Look through the records that follow. Copy every line containing the word "setWidth".

[Supplied information — start]

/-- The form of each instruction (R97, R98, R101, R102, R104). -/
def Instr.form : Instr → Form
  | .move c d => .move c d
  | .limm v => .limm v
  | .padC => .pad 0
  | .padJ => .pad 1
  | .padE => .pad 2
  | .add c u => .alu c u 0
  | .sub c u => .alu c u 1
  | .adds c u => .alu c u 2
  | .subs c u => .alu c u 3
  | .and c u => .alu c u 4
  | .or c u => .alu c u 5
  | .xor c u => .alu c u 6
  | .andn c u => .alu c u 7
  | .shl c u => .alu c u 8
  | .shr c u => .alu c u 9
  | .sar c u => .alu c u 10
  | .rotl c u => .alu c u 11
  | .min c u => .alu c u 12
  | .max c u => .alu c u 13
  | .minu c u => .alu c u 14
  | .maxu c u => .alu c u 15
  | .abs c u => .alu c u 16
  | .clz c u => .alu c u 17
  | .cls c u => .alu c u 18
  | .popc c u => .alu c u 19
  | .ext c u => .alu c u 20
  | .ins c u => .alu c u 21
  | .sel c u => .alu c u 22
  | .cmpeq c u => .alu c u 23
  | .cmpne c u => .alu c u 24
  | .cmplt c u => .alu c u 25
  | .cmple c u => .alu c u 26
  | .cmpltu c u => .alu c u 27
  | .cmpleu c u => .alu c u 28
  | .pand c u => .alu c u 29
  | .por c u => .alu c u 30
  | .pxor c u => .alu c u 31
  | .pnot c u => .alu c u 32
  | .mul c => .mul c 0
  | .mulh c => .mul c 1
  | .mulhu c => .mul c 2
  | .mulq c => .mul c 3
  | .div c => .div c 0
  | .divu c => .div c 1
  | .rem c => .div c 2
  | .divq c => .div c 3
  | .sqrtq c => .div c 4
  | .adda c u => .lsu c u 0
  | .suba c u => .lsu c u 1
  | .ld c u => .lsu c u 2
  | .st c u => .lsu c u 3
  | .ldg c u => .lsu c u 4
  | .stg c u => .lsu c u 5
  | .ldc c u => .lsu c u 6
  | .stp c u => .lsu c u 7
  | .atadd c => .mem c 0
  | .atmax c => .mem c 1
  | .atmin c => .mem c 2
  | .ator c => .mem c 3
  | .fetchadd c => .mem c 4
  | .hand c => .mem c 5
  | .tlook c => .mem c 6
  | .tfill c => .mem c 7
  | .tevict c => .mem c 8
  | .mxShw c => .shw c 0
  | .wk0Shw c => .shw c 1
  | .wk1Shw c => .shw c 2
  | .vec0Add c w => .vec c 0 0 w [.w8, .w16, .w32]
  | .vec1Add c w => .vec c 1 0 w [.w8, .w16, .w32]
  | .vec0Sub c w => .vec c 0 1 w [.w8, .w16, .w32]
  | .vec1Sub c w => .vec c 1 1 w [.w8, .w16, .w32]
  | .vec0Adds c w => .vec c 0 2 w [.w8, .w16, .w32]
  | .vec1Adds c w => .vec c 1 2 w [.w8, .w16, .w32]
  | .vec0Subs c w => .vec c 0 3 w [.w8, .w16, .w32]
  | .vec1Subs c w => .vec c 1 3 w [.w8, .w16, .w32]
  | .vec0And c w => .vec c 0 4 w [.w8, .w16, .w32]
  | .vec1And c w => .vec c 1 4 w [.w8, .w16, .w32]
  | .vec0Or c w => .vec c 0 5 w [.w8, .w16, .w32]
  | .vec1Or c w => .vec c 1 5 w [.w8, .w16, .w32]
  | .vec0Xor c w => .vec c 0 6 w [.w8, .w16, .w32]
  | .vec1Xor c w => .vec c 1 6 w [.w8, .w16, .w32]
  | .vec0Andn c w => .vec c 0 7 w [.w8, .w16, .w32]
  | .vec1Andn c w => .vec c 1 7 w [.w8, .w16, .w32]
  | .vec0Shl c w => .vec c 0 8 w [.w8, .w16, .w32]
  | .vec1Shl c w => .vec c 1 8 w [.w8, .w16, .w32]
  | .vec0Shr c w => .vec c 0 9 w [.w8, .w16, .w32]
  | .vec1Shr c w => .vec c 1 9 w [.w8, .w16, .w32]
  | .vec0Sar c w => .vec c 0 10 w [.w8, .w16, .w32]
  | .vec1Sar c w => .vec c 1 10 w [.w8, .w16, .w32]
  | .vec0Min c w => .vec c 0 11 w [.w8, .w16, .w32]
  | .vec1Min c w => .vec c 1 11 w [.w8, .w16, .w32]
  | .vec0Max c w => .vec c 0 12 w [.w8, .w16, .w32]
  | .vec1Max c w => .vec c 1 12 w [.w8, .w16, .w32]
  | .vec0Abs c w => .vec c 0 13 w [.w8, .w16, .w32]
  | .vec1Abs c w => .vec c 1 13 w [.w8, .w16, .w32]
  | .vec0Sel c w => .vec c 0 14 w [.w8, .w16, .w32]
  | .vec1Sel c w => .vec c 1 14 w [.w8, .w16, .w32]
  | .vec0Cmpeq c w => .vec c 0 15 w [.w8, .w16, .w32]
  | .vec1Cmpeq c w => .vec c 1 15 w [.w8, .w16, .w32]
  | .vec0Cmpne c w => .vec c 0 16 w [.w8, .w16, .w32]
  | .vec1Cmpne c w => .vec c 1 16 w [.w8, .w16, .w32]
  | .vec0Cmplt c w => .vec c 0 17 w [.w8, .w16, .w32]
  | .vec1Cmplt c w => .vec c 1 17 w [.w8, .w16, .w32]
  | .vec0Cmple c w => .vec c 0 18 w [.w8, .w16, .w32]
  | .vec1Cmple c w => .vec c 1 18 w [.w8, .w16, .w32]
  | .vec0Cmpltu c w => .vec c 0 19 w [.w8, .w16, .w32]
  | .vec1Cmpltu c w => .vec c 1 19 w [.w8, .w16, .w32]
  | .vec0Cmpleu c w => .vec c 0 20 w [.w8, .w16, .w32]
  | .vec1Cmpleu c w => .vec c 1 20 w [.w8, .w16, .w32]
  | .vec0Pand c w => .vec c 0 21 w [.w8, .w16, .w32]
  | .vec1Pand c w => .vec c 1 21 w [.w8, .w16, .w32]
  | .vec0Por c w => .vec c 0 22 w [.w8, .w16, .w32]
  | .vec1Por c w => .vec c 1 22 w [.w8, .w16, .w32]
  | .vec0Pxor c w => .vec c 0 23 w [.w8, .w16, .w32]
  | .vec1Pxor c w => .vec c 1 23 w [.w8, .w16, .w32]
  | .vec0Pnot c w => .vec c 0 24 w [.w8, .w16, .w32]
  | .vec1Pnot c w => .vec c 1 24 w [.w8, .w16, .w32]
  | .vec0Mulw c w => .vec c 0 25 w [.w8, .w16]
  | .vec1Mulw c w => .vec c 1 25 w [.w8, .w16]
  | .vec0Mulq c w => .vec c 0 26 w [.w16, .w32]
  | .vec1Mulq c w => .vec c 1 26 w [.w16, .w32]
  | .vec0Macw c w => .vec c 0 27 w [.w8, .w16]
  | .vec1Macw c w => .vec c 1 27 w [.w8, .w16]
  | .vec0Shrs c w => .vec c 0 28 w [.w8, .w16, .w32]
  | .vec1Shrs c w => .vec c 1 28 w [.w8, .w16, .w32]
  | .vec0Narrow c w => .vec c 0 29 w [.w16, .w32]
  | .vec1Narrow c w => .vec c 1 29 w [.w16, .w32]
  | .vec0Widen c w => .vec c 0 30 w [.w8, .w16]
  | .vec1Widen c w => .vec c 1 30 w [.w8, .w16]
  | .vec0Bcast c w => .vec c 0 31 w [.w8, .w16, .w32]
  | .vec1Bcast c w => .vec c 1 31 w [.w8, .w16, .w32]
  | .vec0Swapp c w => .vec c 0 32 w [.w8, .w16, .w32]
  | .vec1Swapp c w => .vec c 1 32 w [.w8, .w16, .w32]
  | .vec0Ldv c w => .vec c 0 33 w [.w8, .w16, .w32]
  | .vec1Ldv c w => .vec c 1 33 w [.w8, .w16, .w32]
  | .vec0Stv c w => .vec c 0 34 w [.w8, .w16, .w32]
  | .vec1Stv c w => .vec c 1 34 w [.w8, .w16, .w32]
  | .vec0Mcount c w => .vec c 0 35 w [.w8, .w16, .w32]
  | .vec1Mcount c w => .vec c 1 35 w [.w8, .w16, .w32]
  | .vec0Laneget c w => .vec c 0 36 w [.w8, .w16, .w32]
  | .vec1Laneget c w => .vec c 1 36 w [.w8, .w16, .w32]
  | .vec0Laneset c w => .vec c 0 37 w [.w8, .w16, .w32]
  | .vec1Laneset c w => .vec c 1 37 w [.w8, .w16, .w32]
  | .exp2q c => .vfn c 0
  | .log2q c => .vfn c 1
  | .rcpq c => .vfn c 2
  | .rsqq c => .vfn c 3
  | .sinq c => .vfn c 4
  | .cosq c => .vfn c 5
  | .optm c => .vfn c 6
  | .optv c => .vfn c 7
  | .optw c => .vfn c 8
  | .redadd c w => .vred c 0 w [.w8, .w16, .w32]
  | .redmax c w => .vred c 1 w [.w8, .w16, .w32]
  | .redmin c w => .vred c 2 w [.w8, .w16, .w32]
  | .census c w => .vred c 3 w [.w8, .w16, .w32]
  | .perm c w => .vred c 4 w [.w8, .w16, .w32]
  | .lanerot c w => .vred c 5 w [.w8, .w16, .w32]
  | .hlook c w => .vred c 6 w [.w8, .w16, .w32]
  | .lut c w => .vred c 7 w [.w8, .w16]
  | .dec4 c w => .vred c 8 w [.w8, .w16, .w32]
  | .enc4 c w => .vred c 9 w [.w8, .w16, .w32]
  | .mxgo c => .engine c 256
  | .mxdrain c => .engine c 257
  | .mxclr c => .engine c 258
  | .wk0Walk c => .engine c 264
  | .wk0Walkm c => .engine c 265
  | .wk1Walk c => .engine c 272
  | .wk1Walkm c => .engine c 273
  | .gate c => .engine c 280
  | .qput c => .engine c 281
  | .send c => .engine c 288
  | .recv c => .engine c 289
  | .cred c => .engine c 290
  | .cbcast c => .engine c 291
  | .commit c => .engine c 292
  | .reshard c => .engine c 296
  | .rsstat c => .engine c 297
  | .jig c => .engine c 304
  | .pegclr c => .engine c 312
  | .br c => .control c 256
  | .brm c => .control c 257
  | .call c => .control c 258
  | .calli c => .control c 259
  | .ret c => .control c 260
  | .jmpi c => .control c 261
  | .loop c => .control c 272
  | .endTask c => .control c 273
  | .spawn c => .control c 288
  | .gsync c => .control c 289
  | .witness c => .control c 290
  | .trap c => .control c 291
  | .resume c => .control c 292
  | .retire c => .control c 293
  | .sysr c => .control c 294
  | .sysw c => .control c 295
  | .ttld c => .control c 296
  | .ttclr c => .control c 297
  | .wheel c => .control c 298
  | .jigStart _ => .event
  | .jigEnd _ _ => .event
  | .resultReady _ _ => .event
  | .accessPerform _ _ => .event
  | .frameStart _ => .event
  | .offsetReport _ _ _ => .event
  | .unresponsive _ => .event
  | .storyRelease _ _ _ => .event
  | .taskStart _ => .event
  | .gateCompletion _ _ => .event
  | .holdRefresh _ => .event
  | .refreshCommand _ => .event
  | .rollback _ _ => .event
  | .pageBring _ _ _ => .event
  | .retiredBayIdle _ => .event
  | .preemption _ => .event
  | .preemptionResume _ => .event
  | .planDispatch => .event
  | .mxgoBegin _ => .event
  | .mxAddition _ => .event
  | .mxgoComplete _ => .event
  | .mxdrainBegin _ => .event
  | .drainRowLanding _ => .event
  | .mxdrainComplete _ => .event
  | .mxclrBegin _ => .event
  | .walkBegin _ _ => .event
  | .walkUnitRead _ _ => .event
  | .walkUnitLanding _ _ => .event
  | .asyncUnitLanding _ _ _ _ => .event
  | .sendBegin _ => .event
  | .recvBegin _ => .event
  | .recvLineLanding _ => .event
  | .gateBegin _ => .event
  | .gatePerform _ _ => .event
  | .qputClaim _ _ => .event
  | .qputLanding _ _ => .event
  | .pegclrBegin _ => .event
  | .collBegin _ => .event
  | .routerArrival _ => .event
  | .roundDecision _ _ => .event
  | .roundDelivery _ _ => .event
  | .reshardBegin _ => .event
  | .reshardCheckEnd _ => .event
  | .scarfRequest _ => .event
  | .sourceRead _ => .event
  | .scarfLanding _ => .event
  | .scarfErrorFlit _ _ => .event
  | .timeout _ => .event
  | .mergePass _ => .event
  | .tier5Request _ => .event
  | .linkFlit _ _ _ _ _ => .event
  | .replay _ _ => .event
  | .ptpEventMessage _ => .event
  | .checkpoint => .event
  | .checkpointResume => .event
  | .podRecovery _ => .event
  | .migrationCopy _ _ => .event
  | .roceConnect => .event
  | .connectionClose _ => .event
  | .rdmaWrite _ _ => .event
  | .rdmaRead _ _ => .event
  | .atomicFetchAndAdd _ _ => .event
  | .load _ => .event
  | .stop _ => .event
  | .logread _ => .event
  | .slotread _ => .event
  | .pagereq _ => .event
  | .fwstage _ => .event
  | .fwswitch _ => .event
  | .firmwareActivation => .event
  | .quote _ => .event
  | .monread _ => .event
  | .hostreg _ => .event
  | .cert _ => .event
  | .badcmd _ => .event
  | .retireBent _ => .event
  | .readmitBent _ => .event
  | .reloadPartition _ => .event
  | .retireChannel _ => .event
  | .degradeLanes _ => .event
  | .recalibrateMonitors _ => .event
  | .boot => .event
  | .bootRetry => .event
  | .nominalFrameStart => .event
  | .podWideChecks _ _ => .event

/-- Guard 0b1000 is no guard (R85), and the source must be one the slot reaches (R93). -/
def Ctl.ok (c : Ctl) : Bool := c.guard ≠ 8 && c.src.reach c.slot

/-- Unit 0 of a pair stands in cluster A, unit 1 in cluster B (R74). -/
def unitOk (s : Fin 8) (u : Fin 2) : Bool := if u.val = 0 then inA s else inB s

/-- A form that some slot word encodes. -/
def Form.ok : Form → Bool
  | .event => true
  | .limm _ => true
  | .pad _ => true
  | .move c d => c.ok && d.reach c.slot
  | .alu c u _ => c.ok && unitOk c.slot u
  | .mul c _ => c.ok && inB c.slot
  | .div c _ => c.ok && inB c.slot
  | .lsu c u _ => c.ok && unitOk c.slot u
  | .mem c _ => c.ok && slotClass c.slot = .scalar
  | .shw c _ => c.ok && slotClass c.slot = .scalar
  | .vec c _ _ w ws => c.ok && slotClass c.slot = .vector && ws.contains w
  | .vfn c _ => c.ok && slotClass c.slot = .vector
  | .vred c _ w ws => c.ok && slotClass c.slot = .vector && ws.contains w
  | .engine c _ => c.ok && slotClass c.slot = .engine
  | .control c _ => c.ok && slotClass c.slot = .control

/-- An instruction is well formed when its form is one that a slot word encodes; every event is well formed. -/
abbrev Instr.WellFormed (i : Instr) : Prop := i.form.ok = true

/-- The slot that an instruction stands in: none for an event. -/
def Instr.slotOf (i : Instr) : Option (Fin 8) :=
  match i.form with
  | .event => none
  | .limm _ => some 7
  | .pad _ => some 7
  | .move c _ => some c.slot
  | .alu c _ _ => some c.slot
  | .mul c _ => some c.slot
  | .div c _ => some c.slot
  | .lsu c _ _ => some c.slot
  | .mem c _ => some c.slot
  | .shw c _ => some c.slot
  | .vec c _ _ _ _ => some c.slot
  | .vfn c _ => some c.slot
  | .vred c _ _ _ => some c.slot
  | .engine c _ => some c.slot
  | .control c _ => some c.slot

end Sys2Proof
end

[Supplied information — finish]
[Supplied information — start]

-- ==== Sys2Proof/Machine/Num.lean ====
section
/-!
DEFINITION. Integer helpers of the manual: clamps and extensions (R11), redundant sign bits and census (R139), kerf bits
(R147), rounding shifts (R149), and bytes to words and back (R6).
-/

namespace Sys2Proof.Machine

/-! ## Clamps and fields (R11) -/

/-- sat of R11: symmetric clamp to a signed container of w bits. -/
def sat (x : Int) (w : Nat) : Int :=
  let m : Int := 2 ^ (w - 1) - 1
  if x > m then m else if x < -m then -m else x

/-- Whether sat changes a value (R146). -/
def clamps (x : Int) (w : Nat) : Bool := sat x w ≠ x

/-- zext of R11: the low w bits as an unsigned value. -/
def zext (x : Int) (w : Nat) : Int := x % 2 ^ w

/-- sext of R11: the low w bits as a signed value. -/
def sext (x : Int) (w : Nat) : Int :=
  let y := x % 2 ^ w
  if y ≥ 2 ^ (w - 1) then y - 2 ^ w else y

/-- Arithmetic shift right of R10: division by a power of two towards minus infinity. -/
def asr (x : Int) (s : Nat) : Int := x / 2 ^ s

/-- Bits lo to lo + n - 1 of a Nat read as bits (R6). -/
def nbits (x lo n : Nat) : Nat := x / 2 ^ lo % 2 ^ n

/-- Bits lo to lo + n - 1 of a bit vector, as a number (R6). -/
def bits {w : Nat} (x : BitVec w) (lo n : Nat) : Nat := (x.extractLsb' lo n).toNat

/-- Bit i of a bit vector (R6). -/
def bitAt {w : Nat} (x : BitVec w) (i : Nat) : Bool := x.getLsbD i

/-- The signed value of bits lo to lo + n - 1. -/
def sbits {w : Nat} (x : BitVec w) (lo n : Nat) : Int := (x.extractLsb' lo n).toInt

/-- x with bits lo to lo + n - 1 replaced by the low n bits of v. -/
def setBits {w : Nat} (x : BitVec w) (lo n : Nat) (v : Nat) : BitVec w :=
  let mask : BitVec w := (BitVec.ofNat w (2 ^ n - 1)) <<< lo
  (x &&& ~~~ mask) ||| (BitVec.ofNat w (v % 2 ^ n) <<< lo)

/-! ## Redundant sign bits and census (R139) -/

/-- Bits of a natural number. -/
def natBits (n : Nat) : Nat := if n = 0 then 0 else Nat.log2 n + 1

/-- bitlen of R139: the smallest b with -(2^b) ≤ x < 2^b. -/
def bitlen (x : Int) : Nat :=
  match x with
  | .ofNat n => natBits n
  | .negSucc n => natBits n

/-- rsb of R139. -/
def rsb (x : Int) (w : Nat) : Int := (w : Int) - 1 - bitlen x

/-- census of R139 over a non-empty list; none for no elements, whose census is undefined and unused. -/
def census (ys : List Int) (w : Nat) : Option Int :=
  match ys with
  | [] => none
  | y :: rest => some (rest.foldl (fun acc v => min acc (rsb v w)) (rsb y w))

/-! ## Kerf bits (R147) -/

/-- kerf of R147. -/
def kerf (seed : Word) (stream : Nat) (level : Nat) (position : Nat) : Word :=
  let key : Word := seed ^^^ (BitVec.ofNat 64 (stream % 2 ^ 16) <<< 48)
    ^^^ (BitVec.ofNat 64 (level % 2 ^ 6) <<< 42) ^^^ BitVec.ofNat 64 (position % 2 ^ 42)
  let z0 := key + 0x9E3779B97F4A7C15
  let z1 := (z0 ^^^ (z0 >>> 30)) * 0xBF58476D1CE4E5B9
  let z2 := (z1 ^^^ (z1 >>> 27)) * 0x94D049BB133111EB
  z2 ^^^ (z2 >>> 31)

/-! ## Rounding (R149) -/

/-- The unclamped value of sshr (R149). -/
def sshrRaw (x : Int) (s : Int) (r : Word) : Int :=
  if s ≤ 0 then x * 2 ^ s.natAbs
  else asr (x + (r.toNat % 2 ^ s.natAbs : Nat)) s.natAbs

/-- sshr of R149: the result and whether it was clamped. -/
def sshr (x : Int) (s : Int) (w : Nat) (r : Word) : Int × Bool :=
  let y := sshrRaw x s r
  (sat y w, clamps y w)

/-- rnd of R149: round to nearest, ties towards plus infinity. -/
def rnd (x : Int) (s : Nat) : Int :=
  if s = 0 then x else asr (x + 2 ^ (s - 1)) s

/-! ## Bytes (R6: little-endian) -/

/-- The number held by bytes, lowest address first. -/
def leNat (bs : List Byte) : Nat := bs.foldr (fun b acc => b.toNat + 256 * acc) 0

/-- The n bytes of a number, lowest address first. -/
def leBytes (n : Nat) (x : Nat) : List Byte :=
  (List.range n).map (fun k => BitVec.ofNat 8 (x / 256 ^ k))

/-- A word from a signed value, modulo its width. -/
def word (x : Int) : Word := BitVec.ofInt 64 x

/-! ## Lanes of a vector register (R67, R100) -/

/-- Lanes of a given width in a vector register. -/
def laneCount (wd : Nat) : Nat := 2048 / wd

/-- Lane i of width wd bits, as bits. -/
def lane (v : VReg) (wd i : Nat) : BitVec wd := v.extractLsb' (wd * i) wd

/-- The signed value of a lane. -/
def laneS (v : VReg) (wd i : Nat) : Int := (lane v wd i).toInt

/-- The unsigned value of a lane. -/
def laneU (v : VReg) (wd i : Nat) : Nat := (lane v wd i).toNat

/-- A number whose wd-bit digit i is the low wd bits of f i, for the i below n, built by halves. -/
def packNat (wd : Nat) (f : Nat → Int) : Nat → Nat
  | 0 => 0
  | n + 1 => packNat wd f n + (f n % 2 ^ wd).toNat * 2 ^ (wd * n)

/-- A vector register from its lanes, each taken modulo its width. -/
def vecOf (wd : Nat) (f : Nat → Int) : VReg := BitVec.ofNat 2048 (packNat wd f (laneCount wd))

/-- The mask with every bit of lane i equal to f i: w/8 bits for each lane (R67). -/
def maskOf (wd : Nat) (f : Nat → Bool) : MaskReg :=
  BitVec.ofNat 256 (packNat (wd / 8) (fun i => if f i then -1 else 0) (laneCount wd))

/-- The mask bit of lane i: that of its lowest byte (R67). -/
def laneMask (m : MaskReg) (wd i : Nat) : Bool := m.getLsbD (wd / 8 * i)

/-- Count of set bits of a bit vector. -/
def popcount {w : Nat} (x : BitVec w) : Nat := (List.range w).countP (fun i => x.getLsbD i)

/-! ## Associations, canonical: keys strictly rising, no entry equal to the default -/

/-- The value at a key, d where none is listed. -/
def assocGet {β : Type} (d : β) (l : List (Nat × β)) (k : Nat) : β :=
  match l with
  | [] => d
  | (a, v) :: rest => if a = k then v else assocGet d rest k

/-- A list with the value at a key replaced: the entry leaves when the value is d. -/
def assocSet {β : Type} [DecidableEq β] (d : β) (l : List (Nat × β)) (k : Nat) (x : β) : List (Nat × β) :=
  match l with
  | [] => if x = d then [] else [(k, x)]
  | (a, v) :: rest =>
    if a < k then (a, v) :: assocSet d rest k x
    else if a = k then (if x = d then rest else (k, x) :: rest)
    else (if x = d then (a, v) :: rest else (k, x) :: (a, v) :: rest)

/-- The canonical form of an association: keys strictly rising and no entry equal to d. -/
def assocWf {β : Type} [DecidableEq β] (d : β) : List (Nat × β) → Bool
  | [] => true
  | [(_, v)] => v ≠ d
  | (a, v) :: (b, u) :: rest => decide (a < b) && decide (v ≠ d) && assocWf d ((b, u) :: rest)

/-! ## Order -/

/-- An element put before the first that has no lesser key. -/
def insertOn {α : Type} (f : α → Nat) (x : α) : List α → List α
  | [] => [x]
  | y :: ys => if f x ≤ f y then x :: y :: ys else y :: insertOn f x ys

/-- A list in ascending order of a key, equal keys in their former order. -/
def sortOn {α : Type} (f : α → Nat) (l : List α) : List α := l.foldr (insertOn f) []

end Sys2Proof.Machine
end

[Supplied information — finish]
[Supplied information — start]

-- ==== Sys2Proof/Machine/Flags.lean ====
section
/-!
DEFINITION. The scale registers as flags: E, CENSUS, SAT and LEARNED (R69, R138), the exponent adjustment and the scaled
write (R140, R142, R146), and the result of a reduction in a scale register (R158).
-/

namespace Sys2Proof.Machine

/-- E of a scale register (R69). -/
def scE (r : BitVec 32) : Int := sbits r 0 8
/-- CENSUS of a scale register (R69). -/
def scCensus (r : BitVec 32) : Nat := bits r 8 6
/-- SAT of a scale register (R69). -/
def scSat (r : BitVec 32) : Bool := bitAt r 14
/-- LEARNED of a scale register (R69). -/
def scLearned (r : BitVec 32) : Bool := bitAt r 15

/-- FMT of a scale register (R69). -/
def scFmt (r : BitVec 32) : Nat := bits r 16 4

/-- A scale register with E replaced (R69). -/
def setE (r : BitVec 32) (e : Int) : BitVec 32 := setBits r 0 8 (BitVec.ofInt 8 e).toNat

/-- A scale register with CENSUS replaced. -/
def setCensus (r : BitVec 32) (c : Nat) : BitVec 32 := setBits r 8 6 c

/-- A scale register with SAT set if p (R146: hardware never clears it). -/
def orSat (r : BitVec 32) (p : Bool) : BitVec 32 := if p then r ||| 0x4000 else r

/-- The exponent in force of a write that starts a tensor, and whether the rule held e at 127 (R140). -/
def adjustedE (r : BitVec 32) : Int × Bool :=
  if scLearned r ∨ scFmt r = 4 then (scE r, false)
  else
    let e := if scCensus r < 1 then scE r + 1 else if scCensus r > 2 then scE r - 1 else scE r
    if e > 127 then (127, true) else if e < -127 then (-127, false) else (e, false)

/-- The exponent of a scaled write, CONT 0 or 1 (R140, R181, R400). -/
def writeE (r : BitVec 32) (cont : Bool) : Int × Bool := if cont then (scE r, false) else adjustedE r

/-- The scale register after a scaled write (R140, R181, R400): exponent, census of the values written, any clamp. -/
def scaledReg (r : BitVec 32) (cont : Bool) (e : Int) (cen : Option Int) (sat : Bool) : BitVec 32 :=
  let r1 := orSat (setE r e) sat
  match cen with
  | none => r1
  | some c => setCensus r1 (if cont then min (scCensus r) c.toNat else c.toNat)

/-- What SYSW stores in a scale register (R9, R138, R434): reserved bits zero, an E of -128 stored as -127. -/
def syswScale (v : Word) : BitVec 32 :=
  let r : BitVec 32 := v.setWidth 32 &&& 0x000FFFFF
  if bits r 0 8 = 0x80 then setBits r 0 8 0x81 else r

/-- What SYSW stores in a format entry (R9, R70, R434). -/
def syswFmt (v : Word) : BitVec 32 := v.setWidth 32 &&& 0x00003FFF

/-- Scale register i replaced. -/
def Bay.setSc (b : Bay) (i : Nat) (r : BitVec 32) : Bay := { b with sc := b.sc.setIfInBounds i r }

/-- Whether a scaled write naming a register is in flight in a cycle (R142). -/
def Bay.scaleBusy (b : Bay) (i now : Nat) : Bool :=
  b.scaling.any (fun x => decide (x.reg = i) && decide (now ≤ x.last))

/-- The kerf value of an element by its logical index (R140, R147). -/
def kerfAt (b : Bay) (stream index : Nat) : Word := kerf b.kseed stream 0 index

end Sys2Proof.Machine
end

[Supplied information — finish]

= Result =
  let r : BitVec 32 := v.setWidth 32 &&& 0x000FFFFF
def syswFmt (v : Word) : BitVec 32 := v.setWidth 32 &&& 0x00003FFF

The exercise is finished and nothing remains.